荻窪鮫

元ハングマン。下町で隠遁暮らしのオジサンが躁鬱病になりました。
それでも、望みはミニマリストになる事です。

横山秀夫の巻。

2013年04月15日 | 枯渇した生活に豊潤な読書を
平成の松本清張=横山秀夫著【64(ロクヨン)】を読了しました。

実に7年振りの作品だそうです。

いやぁ面白かった。

いわゆる【弁当箱】サイズの640ページを越える大作であります。

僕は横山秀夫の作品は大好きで【顔 FACE】を除く全てを読破しております。

警察組織が舞台でありながら、切った張ったのデカ物語ではなく、管理部門・事務屋をメインとしたフィクションとしては比較的陽の当たらない部署の人間たちの心理を描く物語の多い作家です。

古い話で恐縮ですが、真保裕一の【小役人シリーズ】を彷彿させますな。

横山秀さんは【半落ち】で直木賞候補となりましたが、北方ソープ謙三や林デブス真理子の謀略により受賞には至りませんでした。

【欠陥】と北方ソープや林デブスが指摘した事項は、実際【欠陥】ではなかった事が後に判明しました。どうしてくれんだよ!

北方ソープは直木賞の選考委員でありながら、直木賞貰ってませんから意地悪に及んだんでしょう。

林デブス如きに作品の優劣を語る資格なんぞありません。おまけにこのデブスババアは読者迄愚弄しやがりました。

さて【64(ロクヨン)】、久々の横山秀さん作品という事もあったので【D県警】という表記がありながら【エース・二渡】の名が出て来る迄【D県警シリーズ】とは気がつきませんでした。

このヒトは本当に小事を大事として描くのが上手いなぁ、と今更ながら感じました。

又、その心理描写が紋切り型ではなく、ありとあらゆるヒトに理解出来るものとして存在するのです。

涙を流す人間を【脆い】と評する割には自身もちょいちょい泣いちゃうD県警広報官・三上が主人公。

その三上が、昭和64年に発生し、いまだ未解決である幼女誘拐殺人事件に端を発した警務部と刑事部の暗闘に巻き込まれる、といった内容が主軸です。

ただ、どうしても最後の解決に導くプロットがあまりにも薄い感覚であったのは否めませんでした。

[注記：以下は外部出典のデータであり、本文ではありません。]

/-- The observer of an axis that is DISABLED: nothing is measured, and an injection stops at its next n = 0 boundary. -/
def observeDisabled (a : Fin 32) (s : State) : State :=
  let s := (s.setBit (OB_STAT a) OB_STAT_VALID false).setBit (OB_STAT a) OB_STAT_CORR false
  let s := s.modObs a fun o => { o with rises := [], corr := 0, stallDue := false }
  let put (b : Bool) (s : State) : State := s.modLoop (s.portOf a b) fun l => { l with bemfNext := 0 }
  put true (put false (nextInjection a (predictEvents a (modeShown a s))))

/-- OFF: no estimate, λ reads 0 (R118). -/
def observeOff (a : Fin 32) (s : State) : State :=
  let s := modeShown a (s.setReg (OB_STAT a) 0)
  let s := s.modObs a fun o => { o with corr := 0, lambda := 0, stallDue := false }
  predictEvents a (nextInjection a (feedForward a none s))

/-- Step 3 of the observer for the period that ends, from what was sampled at the ports of phase A and B (R116). -/
def observe (a : Fin 32) (xA xB : PortRead) (s : State) : State :=
  let pA := s.portOf a false
  let pB := s.portOf a true
  if s.axState a = axDISABLED then observeDisabled a s
  else if s.obMode a = 0 then observeOff a s
  else
    let sg := s.phB a
    let o := s.obs a
    let r : Rise :=
      if o.injOn then ⟨o.patA, o.patB, s.rise pA xA, (s.rise pB xB).map (sg * ·)⟩ else ⟨0, 0, none, none⟩
    let s := s.modObs a fun o => { o with rises := (r :: o.rises).take 4 }
    let e := match bridgeMean (s.centreReads pA xA.bridge), bridgeMean (s.centreReads pB xB.bridge) with
      | some vA, some vB => some (s.backEmf a pA vA, s.backEmf a pB vB * sg)
      | _, _ => none
    let s := if s.obMode a = 3 then estimateEncoder a s else estimate a e s
    let s := feedForward a e (loadAngle a s)
    predictEvents a (nextInjection a s)

/-- At a boundary the encoder count is latched (R116), CR_STAT.INJ shows the injection of the period that begins, up to 4 periods
after the last injected one (R119), and a BRAKE request that has changed lands with its event (R132). -/
def observerBoundary (a : Fin 32) (s : State) : State :=
  let x := (s.enc (Fin.ofNat 16 (s.fld (OB_CFG a) OB_CFG_ENC))).x
  let req := s.bit (OB_BRAKE a) OB_BRAKE_REQ
  let code := if req then 5 else 6
  let change := req != (s.obs a).brake
  let ev := if change && s.evOn a code then [(code, s.axB a)] else []
  let s := s.setBit (CR_STAT a) CR_STAT_INJ ((s.obs a).injOn || decide ((s.obs a).injTail ≤ 4))
  s.modObs a fun o => { o with encLatch := x, brake := req, crossings := o.crossings ++ ev }

/-! ## Stall, slip and validity (R126, R130, R131) -/

/-- The ladder code of a STALL_RX (R131). -/
def stallRx : Nat → Nat
  | 0 => 1 | 1 => 3 | _ => 4

/-- A declared stall (R130, R131): the event, the counters, HOMED, the mask event of the boundary that follows its step 3, which is
the last one, since the model takes step 3 as its period ends (R132), and the reaction, which homing method 3 suspends. -/
def stall (a : Fin 32) (s : State) : State :=
  if !(s.obs a).stallDue then s
  else
    let lam := (s.obs a).lambda
    let hard := match s.home a with
      | some h => h.method == 3 && decide (1 ≤ h.phase ∧ h.phase ≤ 3)
      | none => false
    let s := s.modObs a fun o => { o with stallDue := false }
    let s := (s.setBit (OB_STAT a) OB_STAT_STALLED true).count (OB_CNT a) OB_CNT_STALLS
    let s := s.setBit (SF_HOME_STAT a) SF_HOME_STAT_HOMED false
    let s := raiseAxis a 0x0401 (plainSev 0x0401) 0 s.now [lam] (axisEvent a 7 lam s)
    let s := if s.evOn a 4 then s.modObs a fun o => { o with crossings := o.crossings ++ [(4, s.axB a)] } else s
    let s := homeStall a s.now lam s
    if hard then s
    else raiseFaultRx 32 (stallRx (s.fld (OB_CFG a) OB_CFG_STALL_RX)) ⟨2, a⟩ (toBits 32 (sat31 lam)) a s

/-- STALL (R130). -/
def execStall (t : Nat) (a : Fin 32) (s : State) : Host.Outcome State Fault Refusal := .next (onPeriod (tileOf a) (stall a) (s.reach t))

/-- A slip of whole cycles that has held for 16 periods is booked into the estimate (R131). OB_SLIP, a counter, saturates
(R260). -/
def bookSlip (a : Fin 32) (s : State) : State :=
  let o := s.obs a
  if o.slipRun < 16 then s
  else
    let n := o.slipN
    let d := n * 262144
    let d16 : Int := 65536 * d
    let s := s.modObs a fun o =>
      { o with est := o.est.shift d16, inj := o.inj.shift d16, bemf := o.bemf.shift d16, encOfs := o.encOfs + d, slipRun := 0, slipN := 0 }
    let s := s.setFldI (OB_SLIP a) OB_SLIP_CYC (clampInt (-2147483648) 2147483647 (s.fldI (OB_SLIP a) OB_SLIP_CYC + n))
    record .slip 0 0 a [toBits 32 n] s

/-- OB_SLIP (R131). -/
def execObSlip (t : Nat) (a : Fin 32) (s : State) : Host.Outcome State Fault Refusal := .next (bookSlip a (s.reach t))

/-- The estimate is no longer usable: corr is 0 and no crossing is generated (R126). -/
def loseValid (a : Fin 32) (s : State) : State :=
  let s := (s.setBit (OB_STAT a) OB_STAT_VALID false).setBit (OB_STAT a) OB_STAT_CORR false
  s.modObs a fun o => { o with corr := 0, crossings := o.crossings.filter fun c => 4 ≤ c.1 }

/-- Saliency below SALMIN for 256 demodulations in a row sets WEAK, with a warning record (R126). -/
def setWeak (a : Fin 32) (s : State) : State :=
  if 256 ≤ (s.obs a).weakRun ∧ !s.bit (OB_STAT a) OB_STAT_WEAK then
    let s := loseValid a (s.setBit (OB_STAT a) OB_STAT_WEAK true)
    record .weakSaliency 1 0 a [s.fld (OB_SAL a) OB_SAL_SAL] s
  else s

/-- WEAK (R126). -/
def execWeak (t : Nat) (a : Fin 32) (s : State) : Host.Outcome State Fault Refusal := .next (setWeak a (s.reach t))

/-- 64 periods in a row without a measurement in regime 1 or 2 make the estimate invalid (R126). -/
def estimateTimeout (a : Fin 32) (s : State) : State :=
  if 64 ≤ (s.obs a).noMeas ∧ (s.regime a = 1 ∨ s.regime a = 2) then
    loseValid a (s.modObs a fun o => { o with timedOut := true })
  else s

/-- ESTIMATE_TIMEOUT (R126). -/
def execEstimateTimeout (t : Nat) (a : Fin 32) (s : State) : Host.Outcome State Fault Refusal :=
  .next (estimateTimeout a (s.reach t))

/-! ## SET_PARAM for the mode (R118), and SET_PARAM as a whole (R57) -/

/-- SET_PARAM 0x0300 at its landing (R118). -/
def modeParam (d : Desc) (s : State) : State :=
  let a := finAx d.target
  let p := d.payload
  let m := payByte p 8
  let cur := s.obMode a
  if paramBad p 1 || payByte p 2 != 255 || !payBit p 3 0 || (m != 1 && m != 2) then refuseMotion d a stREFUSED_VALUE s
  else if cur = 0 ∨ cur = 3 then refuseMotion d a stREFUSED_STATE s
  else if m = 2 ∧ s.lmax a < ((s.obs a).lambda.natAbs : Int) then refuseMotion d a stREFUSED_RANGE s
  else complete d stDONE 0 (s.landOf d) (s.setFld (OB_CFG a) OB_CFG_MODE m)

/-- SET_PARAM at its landing, by identifier (R57, R111, R118). -/
def landSetParam (d : Desc) (s : State) : State :=
  let id := pay16 d.payload 0
  if 0x0100 ≤ id ∧ id ≤ 0x0103 then profileParam d s
  else if 0x0200 ≤ id ∧ id ≤ 0x0203 then loopParam d s
  else if id = 0x0300 then modeParam d s
  else refuseMotion d (finAx d.target) stREFUSED_VALUE s

/-- SET_PARAM (R57). -/
def execSetParam (d : Desc) (s : State) : Host.Outcome State Fault Refusal := .next (submit d (landSetParam d) s)

end Sys2Proof.Machine
end

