/-- Entry 0 of both converters shows the latest shared sample (R188); in single operation the carrying converter's. -/
def showShared (t : Fin 4) (only : Option (Fin 2)) (l : List (Sample × Sample)) (s : State) : State :=
  l.foldl (fun (s : State) p =>
    let one (x : Fin 2) (s : State) : State :=
      let src := only.getD x
      let v := if src = 0 then p.1 else p.2
      newResult (ADC_RES t x 0) src (v.code * 256) v.ovr v.settle s
    one 1 (one 0 s)) s

/-- The shared check of the period that ends (R196), and in single operation the bandgap check of the carrying converter
(R197). -/
def vbusCheck (t : Fin 4) (i : TileRead) (s : State) : State :=
  match s.carriers t with
  | none => s
  | some (some x) =>
    let s := showShared t (some x) i.vbus s
    let bg := if x = 0 then i.bandgap.1 else i.bandgap.2
    let bad := s.bgFaulty t x bg.code
    let s := (countOver t x bg s).modConv t x fun y => { y with bgFail := if bad then y.bgFail + 1 else 0, lostRaised := bad && y.lostRaised }
    s.modTile t fun y => { y with vbusBad := false }
  | some none =>
    let s := showShared t none i.vbus s
    let tol := s.fld (ADC_TCFG t) ADC_TCFG_TOL
    match pairDiff i.vbus with
    | none => s.modTile t fun y => { y with vbusBad := false }
    | some d =>
      if d ≤ tol then
        (s.setBit (ADC_TSTAT t) ADC_TSTAT_XCHK_UNRES false).modTile t fun y => { y with vbusBad := false }
      else
        let s := s.modTile t fun y => { y with vbusBad := true }
        let s := i.again.foldl (fun (s : State) r => countOver t 1 r.2 (countOver t 0 r.1 s)) s
        match repeats tol 2 i.again with
        | some false => identify t i.bandgap s
        | some true =>
          let s := (s.count (ADC_CNT t 0) ADC_CNT_XCHK).count (ADC_CNT t 1) ADC_CNT_XCHK
          record .vbusMismatch 0 2 t [] s
        | none => s

/-- The bus voltage of the period in mV: the mean of the valid shared samples of both converters, or of the carrying one; the
previous one where the period saw a mismatch or no sample is valid (R109, R196). -/
def measureBus (t : Fin 4) (i : TileRead) (s : State) : State :=
  let ok (l : List Sample) : List Int := (l.filter fun v => !v.ovr && !v.settle).map (·.code)
  let codes : List Int := match s.carriers t with
    | some (some 0) => ok (i.vbus.map (·.1))
    | some (some _) => ok (i.vbus.map (·.2))
    | _ => (i.vbus.filter pairValid).flatMap fun p => [p.1.code, p.2.code]
  if codes = [] ∨ (s.tile t).vbusBad then s
  else s.modTile t fun y => { y with vbusLast := meanOf codes * (125 / 8) }

/-- Three consecutive bandgap failures of the carrying converter (R197). -/
def adcLost (t : Fin 4) (s : State) : State :=
  ([0, 1] : List (Fin 2)).foldl (fun (s : State) x =>
    let y := s.conv t x
    if s.convState t x = 1 ∧ 3 ≤ y.bgFail ∧ !y.lostRaised then
      raiseFaultAll 20 ⟨3, t⟩ 0 (tileAxes t) (s.modConv t x fun y => { y with lostRaised := true })
    else s) s

/-- ADC_LOST (R197). -/
def execAdcLost (at_ : Nat) (t : Fin 4) (s : State) : Host.Outcome State Fault Refusal := .next (onPeriod t (adcLost t) (s.reach at_))

/-! ## Foreground calibration (R198, R199) -/

/-- One rotation of R194 in ns. -/
def rotationNs : Nat := 13107200

/-- A foreground calibration starts at the last boundary: its rotation from slot 0 (R199). -/
def startFg (t : Fin 4) (x : Fin 2) (s : State) : State :=
  let b := s.boundary t
  let s := s.modConv t x fun y =>
    { y with fgDefer := false, fgEnd := some (b + rotationNs), found := 0, prior := some (y.gain, y.offset, y.bgRef) }
  let s := beginSlot t x 0 ((s.setConvState t x 2).setConvState t (otherConv x) 1)
  showSingle t true (s.modConv t (otherConv x) fun y => { y with bgFail := 0, lostRaised := false })

/-- At a boundary a converter found faulty retires, unless its partner is out, and a deferred calibration starts (R195, R197, R199). -/
def startDeferred (t : Fin 4) (s : State) : State :=
  ([0, 1] : List (Fin 2)).foldl (fun (s : State) x =>
    let due := (s.conv t x).retireDue
    let s := s.modConv t x fun y => { y with retireDue := false }
    let o := s.convState t (otherConv x)
    let s := if due ∧ s.convState t x ≠ 3 ∧ (o = 0 ∨ o = 2) then retireConv t x s else s
    if !(s.conv t x).fgDefer then s
    else if s.convState t x = 3 ∨ s.convState t (otherConv x) = 3 then calDone t x stABORTED s
    else startFg t x s) s

/-- ADC_CAL as it lands (R198, R199). -/
def landAdcCal (d : Desc) (s : State) : State :=
  let p := d.payload
  let t := finTile (payByte p 0)
  let sel := payByte p 1
  let x : Fin 2 := if sel = 1 then 0 else 1
  let b := s.boundary t
  if 3 < payByte p 0 ∨ (sel ≠ 1 ∧ sel ≠ 2) ∨ 1 < payByte p 2 ∨ !payZero p 3 48 ∨
      !((tileAxes t).any fun a => s.ownerAx a = d.cab) then complete d stREFUSED_VALUE 0 b s
  else if s.convState t 0 = 3 ∨ s.convState t 1 = 3 ∨ s.convState t 0 = 2 ∨ s.convState t 1 = 2 ∨
      (s.conv t 0).fgDefer ∨ (s.conv t 1).fgDefer ∨ (s.tile t).diag.isSome then complete d stREFUSED_STATE 0 b s
  else
    let s := s.modConv t x fun y => { y with fgCab := some d.cab, fgTag := d.tag, fgEvent := payBit p 2 0 }
    if (s.conv t x).injPend.isSome then
      complete d stSTARTED 4 b (s.modConv t x fun y => { y with fgDefer := true })
    else complete d stSTARTED 0 b (startFg t x s)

物語のほとんどに重いリアリティが流れていただけに、いささか残念です。

この感覚は実は【半落ち】でもありました。

ラスト、主人公の動機がどうしても薄く感じでしまい、理解出来なかったのです。

とまぁ、どんな作品でも引っかかるトコってのはあるもんです。

もうひとつ引っかかったのが【暴力団関係者】を【マル暴】と呼称した事です。

これはこの作品に限った事ではありません。

勿論、本来の使用方法としては正しいのでしょうが、エンターテイメントの場合は通常【マルB】と読んだ方が通りが良い様な気がします。

【マル暴】というとどうしても『暴力団担当の警察官』という印象が強いと思います。鮫の読みすぎかなぁ。

今回、捜一課長の松岡とその下につく敏腕刑事の緒方と峰岸が良かった。

捜一出動直前迄の陰湿な警察官の描き方と異なり、読者にカタルシスを与えるキャラクターとしての登場であります。

エンターテイメントはこうでなきゃ。やっぱ。

僕も松岡の下で働きたいですよ。そりゃ。



TBSで二渡を演じる上川隆也。三上は誰が演じたらしっくり来ますかね。